97 views Asked by At

I have an issue with read_csv and its taking a lot of time to resolve.

I am working with texts which have multiple special characters, so I was checking which character isn't in the list of texts and chose § as delimiter while writing the csv files that separates the texts with corresponding IDs.

However, while reading the files, I am getting the following error. I could skip the bad lines, but in this case I cannot afford to lose any texts.

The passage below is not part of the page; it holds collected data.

-- ==== Sys2Proof/Machine/Flags.lean ====
section
/-! DEFINITION. Register words and page contents as functions of the state, and `settle`, which follows a command with what
its changes raise: INT_CAUSE bits (R481), changed status pages (R354). -/
namespace Sys2Proof.Machine

def bitAt (n : Nat) (b : Bool) : Nat := if b then 2 ^ n else 0

/-! ### GLB registers -/

def MState.code : MState → Nat
  | .powerup => 0 | .calibrating => 1 | .ready => 2 | .safelight => 3 | .fault => 4

/-- The vault answers later: it is not mounted yet, or it is being reset (R322, R461). -/
def vaultPending (s : State) : Bool :=
  (s.vault.st ≤ 1 && s.sec.debug == 0) || s.mod.resets.running.contains (.vault, 0) || s.sec.window == some 18

/-- Commands held until READY (R322). -/
def readyHold (op : Nat) : Bool :=
  op == 0x01 || op == 0x06 || op == 0x09 || op == 0x0A || op == 0x0B || op == 0x0C

/-- The command touches the vault, or waits for its mount (R322; FILL into a spool as COPY, assumption 19). -/
def needsVault (e : Entry) : Bool :=
  e.op == 0x02 || (e.op == 0x04 && (desc16 e.desc 40 != 0 || desc16 e.desc 42 != 0)) || (e.op == 0x05 && desc16 e.desc 40 != 0)
    || (e.op == 0x46 && descByte e.desc 16 == 3)

/-- The command is held now (R322). A LOAD_PATTERN that has passed its checks is held until READY. -/
def holdNow (s : State) (q : Queue) (e : Entry) : Bool :=
  (beforeReady s && readyHold e.op) || (vaultPending s && needsVault e)
    || (beforeReady s && e.op == 0x02 && s.pats.any fun p => p.byQueue == q.num && p.bySeq == e.seq)

/-- At least one accepted command is held for READY (R322). -/
def holding (s : State) : Bool := s.queues.any fun q => q.entries.any fun e => e.st == .held && holdNow s q e

/-- GLB_ID (R474). -/
def glbId (s : State) : Nat := 0x72400100 + s.mod.stepping.toNat

/-- GLB_STATUS (R319). -/
def glbStatus (s : State) : Nat :=
  s.mod.mstate.code + bitAt 3 (s.mod.mstate == .ready) + bitAt 4 (s.mod.mstate == .ready || s.mod.mstate == .safelight)
    + bitAt 5 (holding s) + bitAt 6 s.mgmt.up + bitAt 7 s.mod.sidebandUp + tilesLocked s * 2 ^ 16

/-- GLB_LINK (R320): SPEED, WIDTH, FLIT, DEGRADED and RETRAINS. -/
def glbLink (s : State) : Nat :=
  s.link.speed + s.link.width * 16 + bitAt 8 s.link.flit
    + bitAt 9 (s.link.up && (s.link.speed < 6 || s.link.width < 8)) + s.link.retrains * 2 ^ 16

/-- RESERVE_TILE; 0xF is none (R234). -/
def reserveCode (s : State) : Nat :=
  match s.tailor.reserveNow with
  | some t => t.val
  | none => 0xF

/-- Cores that hold at least one piece (R234). -/
def coresPlaced (s : State) : Nat :=
  (s.tiles.toList.map fun t => (t.cores.toList.filter fun c => !c.residents.isEmpty).length).foldl (· + ·) 0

ParserError: '§' expected after '"'

Writing

df.to_csv('20231010.csv',
           index=False,
           sep='§',
           #header=None,
           quoting=csv.QUOTE_NONE,
           quotechar="",
           escapechar=" ")

Reading

data = pd.read_csv('20231010.csv',  sep ="§", encoding='utf-8')
1

There are 1 answers

0
mozway On BEST ANSWER

It doesn't make sense to disable quoting, and actually you don't even need to use a fancy character, just use the default settings:

df = pd.DataFrame({'text1': ['abc"123§', 'def ,456'],
                   'text2': ['ghi`789', 'jkl|123'],
                  })

df.to_csv('20231010.csv', index=False)

CSV:

text1,text2
"abc""123§",ghi`789
"def ,456",jkl|123

Importing again:

df2 = pd.read_csv('20231010.csv')
print(df2)

Output:

      text1    text2
0  abc"123§  ghi`789
1  def ,456  jkl|123

Pandas can relatively well import/export a CSV file without changes. The most common things that could cause a change are:

  • the default inclusion of the index in to_csv, which gets converted to column by read_csv
  • conversion of specific strings to NaN (e.g. NULL/NA), which can be annoying if those strings have a different meaning in your context

You can avoid theses issues by using index=False in to_csv (as you did), and keep_default_na=False in read_csv.